Dataset entries:
-.-.-

/-- `Rm * Rinv = 1`, in the integers mod `m`. -/
theorem ModSlot.Inv.two_pow_mul_montInverse : (2 : ZMod m.mod) ^ m.rb * montInverse m.rb m.mod = 1 := by
  have hgcd : Int.gcd ((2 ^ m.rb : Nat) : Int) m.mod = 1 := by
    rw [Int.gcd_natCast_natCast]
    exact hinv.coprime_two_pow hv ho m.rb
  have hone := (ZMod.intCast_eq_intCast_iff _ _ _).mpr (mul_inv_modEq_one (hinv.mod_pos hv) hgcd)
  simpa [montInverse] using hone

/-- R170's characterisation of the reduction: `v * Rm = c` modulo `m`. -/
theorem ModSlot.Inv.montReduce_mul_two_pow (c : Nat) :
    m.montReduce c * 2 ^ (32 * ((m.k + 31) / 32)) % m.mod = c % m.mod := by
  rw [← hinv.rb_eq hv, ← ZMod.natCast_eq_natCast_iff', ModSlot.montReduce]
  push_cast [ZMod.natCast_mod]
  linear_combination (c : ZMod m.mod) * hinv.two_pow_mul_montInverse hv ho

/-- The reduction undoes TOMONT (R173). -/
theorem ModSlot.Inv.montReduce_toMont (a : Nat) : m.montReduce (m.toMont a) = a % m.mod := by
  rw [ModSlot.montReduce, ModSlot.toMont, ← ZMod.natCast_eq_natCast_iff']
  push_cast [ZMod.natCast_mod]
  linear_combination (a : ZMod m.mod) * hinv.two_pow_mul_montInverse hv ho

/-- The Montgomery product of two Montgomery forms is the Montgomery form of the modular product (R174). -/
theorem ModSlot.Inv.montReduce_toMont_mul_toMont (a b : Nat) :
    m.montReduce (m.toMont a * m.toMont b) = m.toMont (a * b % m.mod) := by
  rw [ModSlot.montReduce, ModSlot.toMont, ModSlot.toMont, ModSlot.toMont, ← ZMod.natCast_eq_natCast_iff']
  push_cast [ZMod.natCast_mod]
  linear_combination (a * b * 2 ^ m.rb : ZMod m.mod) * hinv.two_pow_mul_montInverse hv ho

end

/-! ### The commands that need an odd modulus -/

theorem withOddSlot_invalid {ms : Slot} {s : State} (k : ModSlot → State) (h : (s.slot ms).v = false) :
    withOddSlot ms s k = .next (failCmd .modInvalid s) :=
  withSlot_invalid _ h

theorem withOddSlot_even {ms : Slot} {s : State} (k : ModSlot → State) (h : (s.slot ms).v = true)
    (ho : (s.slot ms).odd = false) : withOddSlot ms s k = .next (failCmd .badMod s) := by
  simp [withOddSlot, withSlot, h, ho]

theorem exec_montmul (ms : Slot) (rd ra rb : Reg) (s : State) :
    exec (.montmul ms rd ra rb) s =
      withOddSlot ms s fun m => writeValue rd (m.montReduce (s.x ra * s.x rb)) s := by
  simp only [ModSlot.montReduce, ← residue_natCast, Nat.cast_mul]
  rfl

theorem exec_tomont (ms : Slot) (rd ra : Reg) (s : State) :
    exec (.tomont ms rd ra) s = withOddSlot ms s fun m => writeValue rd (m.toMont (s.x ra)) s := by
  simp only [ModSlot.toMont, ← residue_natCast, Nat.cast_mul]
  rfl

theorem exec_frommont (ms : Slot) (rd ra : Reg) (s : State) :
    exec (.frommont ms rd ra) s = withOddSlot ms s fun m => writeValue rd (m.montReduce (s.x ra)) s := by
  simp only [ModSlot.montReduce, ← residue_natCast, Nat.cast_mul]
  rfl

section
variable {i : Instr} {ms : Slot} {rd : Reg} {v : ModSlot → Nat} {s : State}
  (hi : exec i s = withOddSlot ms s fun m => writeValue rd (v m) s)
include hi

/-- Without a modulus such a command fails before any write (R105, R227). -/
theorem exec_mont_invalid (hv : (s.slot ms).v = false) : exec i s = .next (failedState .modInvalid s) :=
  hi.trans (withOddSlot_invalid _ hv)

/-- With an even one it fails too (R105, R170). -/
theorem exec_mont_even (hv : (s.slot ms).v = true) (ho : (s.slot ms).odd = false) :
    exec i s = .next (failedState .badMod s) :=
  hi.trans (withOddSlot_even _ hv ho)

/-- With an odd one it completes: the value at its destination, Z from it, all else kept (R226). -/
theorem exec_mont_odd (hd : commandDests i = [rd]) (hm : ∀ ms ra, i ≠ .modset ms ra) (ha : ∀ ra, i ≠ .seta ra)
    (hv : (s.slot ms).v = true) (ho : (s.slot ms).odd = true) :
    ∃ t, exec i s = .next t ∧ Ran s t [rd] ∧ SlotsKept s t ∧ t.x rd = v (s.slot ms) ∧
      t.flags = ⟨decide (t.x rd = 0), false, false, false⟩ := by
  have hrun : exec i s = .next (writeValue rd (v (s.slot ms)) s) := hi.trans (withOddSlot_odd _ hv ho)
  refine ⟨_, hrun, hd ▸ ran_of_exec hrun rfl, slotsKept_of_exec hrun hm ha, x_writeValue_self .., ?_⟩
  rw [x_writeValue_self, flags_writeValue, valueFlags]

end

/-- The value of a reduction is the one below `m` that R170 allows. -/
theorem exec_montReduce_odd {i : Instr} {ms : Slot} {rd : Reg} {c : Nat} {s : State}
    (hi : exec i s = withOddSlot ms s fun m => writeValue rd (m.montReduce c) s)
    (hd : commandDests i = [rd]) (hm : ∀ ms ra, i ≠ .modset ms ra) (ha : ∀ ra, i ≠ .seta ra)
    (hv : (s.slot ms).v = true) (ho : (s.slot ms).odd = true) (hinv : (s.slot ms).Inv s.width) :
    ∃ t, exec i s = .next t ∧ Ran s t [rd] ∧ SlotsKept s t ∧ t.x rd < (s.slot ms).mod ∧
      t.x rd * 2 ^ (32 * (((s.slot ms).k + 31) / 32)) % (s.slot ms).mod = c % (s.slot ms).mod ∧
      t.flags = ⟨decide (t.x rd = 0), false, false, false⟩ := by
  obtain ⟨t, hrun, hran, hkept, hx, hflags⟩ := exec_mont_odd hi hd hm ha hv ho
  refine ⟨t, hrun, hran, hkept, ?_, ?_, hflags⟩
  · rw [hx]
    exact hinv.montReduce_lt hv c
  · rw [hx]
    exact hinv.montReduce_mul_two_pow hv ho c

/-- Settles O40: MONTMUL is the reduction of the exact product. -/
theorem montmulResult : Obligations.MontmulResult := by
  intro ms rd ra rb s
  have hexec := exec_montmul ms rd ra rb s
  exact ⟨decode_of_encode_eq rfl (pack_slot_eq_formatC 0x18 ms false rd ra rb), exec_mont_invalid hexec,
    exec_mont_even hexec, exec_montReduce_odd hexec rfl nofun nofun⟩

/-- Settles O41: TOMONT multiplies by the slot's own `Rm`. -/
theorem tomontResult : Obligations.TomontResult := by
  intro ms rd ra s
  have hexec := exec_tomont ms rd ra s
  refine ⟨decode_of_encode_eq rfl (pack_slot_eq_formatC 0x19 ms false rd ra 0), exec_mont_invalid hexec,
    exec_mont_even hexec, fun hv ho hinv => ?_⟩
  rw [← hinv.toMont_eq hv]
  exact exec_mont_odd hexec rfl nofun nofun hv ho

/-- Settles O42: FROMMONT is the reduction of the register. -/
theorem frommontResult : Obligations.FrommontResult := by
  intro ms rd ra s
  have hexec := exec_frommont ms rd ra s
  exact ⟨decode_of_encode_eq rfl (pack_slot_eq_formatC 0x1A ms false rd ra 0), exec_mont_invalid hexec,
    exec_mont_even hexec, exec_montReduce_odd hexec rfl nofun nofun⟩

/-! ### The domain laws, as runs (R174) -/

@[simp] theorem slot_writeValue (rd : Reg) (v : Nat) (s : State) (ms : Slot) :
    (writeValue rd v s).slot ms = s.slot ms := by
  simp [writeValue]

theorem x_writeValue_ne (s : State) {rd r : Reg} (v : Nat) (h : r ≠ rd) : (writeValue rd v s).x r = s.x r :=
  x_setX_ne s v h

theorem runCommands_cons {i : Instr} {s t : State} (h : exec i s = .next t) (l : List Instr) :
    runCommands (i :: l) s = runCommands l t := by
  simp only [runCommands, h]

/-- MODMUL's residue as a remainder (R153). -/
theorem exec_modmul (ms : Slot) (rd ra rb : Reg) (s : State) :
    exec (.modmul ms rd ra rb) s = withSlot ms s fun m => writeValue rd (s.x ra * s.x rb % m.mod) s := by
  simp only [← residue_natCast, Nat.cast_mul]
  rfl

section
variable {ms : Slot} {s : State} {l : List Instr} (hv : (s.slot ms).v = true)
include hv

theorem runCommands_modmul (rd ra rb : Reg) : runCommands (.modmul ms rd ra rb :: l) s =
    runCommands l (writeValue rd (s.x ra * s.x rb % (s.slot ms).mod) s) :=
  runCommands_cons ((exec_modmul ms rd ra rb s).trans (withSlot_valid _ hv)) l

variable (ho : (s.slot ms).odd = true)
include ho

theorem runCommands_montmul (rd ra rb : Reg) : runCommands (.montmul ms rd ra rb :: l) s =
    runCommands l (writeValue rd ((s.slot ms).montReduce (s.x ra * s.x rb)) s) :=
  runCommands_cons ((exec_montmul ms rd ra rb s).trans (withOddSlot_odd _ hv ho)) l

theorem runCommands_tomont (rd ra : Reg) : runCommands (.tomont ms rd ra :: l) s =
    runCommands l (writeValue rd ((s.slot ms).toMont (s.x ra)) s) :=
  runCommands_cons ((exec_tomont ms rd ra s).trans (withOddSlot_odd _ hv ho)) l

theorem runCommands_frommont (rd ra : Reg) : runCommands (.frommont ms rd ra :: l) s =
    runCommands l (writeValue rd ((s.slot ms).montReduce (s.x ra)) s) :=
  runCommands_cons ((exec_frommont ms rd ra s).trans (withOddSlot_odd _ hv ho)) l

/-- Both operands into the domain, then their Montgomery product: one state that the rest of the run starts from. -/
theorem runCommands_tomont_tomont_montmul {ra rb r1 r2 : Reg} (r3 : Reg) (hb : r1 ≠ rb) (h2 : r1 ≠ r2) :
    ∃ t, runCommands (.tomont ms r1 ra :: .tomont ms r2 rb :: .montmul ms r3 r1 r2 :: l) s = runCommands l t ∧
      t.slot ms = s.slot ms ∧
      t.x r3 = (s.slot ms).montReduce ((s.slot ms).toMont (s.x ra) * (s.slot ms).toMont (s.x rb)) := by
  rw [runCommands_tomont hv ho, runCommands_tomont (by simpa using hv) (by simpa using ho),
    runCommands_montmul (by simpa using hv) (by simpa using ho)]
  refine ⟨_, rfl, by simp, ?_⟩
  simp [x_writeValue_ne _ _ h2, x_writeValue_ne _ _ hb.symm]

end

-.-.-

Problem statement: Look above for the line with "theorem x_writeValue_ne (s" and the line with "runCommands l (writeValue rd (s.x". Retype those two lines and every line between them exactly, adding nothing.

Answer below:
theorem x_writeValue_ne (s : State) {rd r : Reg} (v : Nat) (h : r ≠ rd) : (writeValue rd v s).x r = s.x r :=
  x_setX_ne s v h

theorem runCommands_cons {i : Instr} {s t : State} (h : exec i s = .next t) (l : List Instr) :
    runCommands (i :: l) s = runCommands l t := by
  simp only [runCommands, h]

/-- MODMUL's residue as a remainder (R153). -/
theorem exec_modmul (ms : Slot) (rd ra rb : Reg) (s : State) :
    exec (.modmul ms rd ra rb) s = withSlot ms s fun m => writeValue rd (s.x ra * s.x rb % m.mod) s := by
  simp only [← residue_natCast, Nat.cast_mul]
  rfl

section
variable {ms : Slot} {s : State} {l : List Instr} (hv : (s.slot ms).v = true)
include hv

theorem runCommands_modmul (rd ra rb : Reg) : runCommands (.modmul ms rd ra rb :: l) s =
    runCommands l (writeValue rd (s.x ra * s.x rb % (s.slot ms).mod) s) :=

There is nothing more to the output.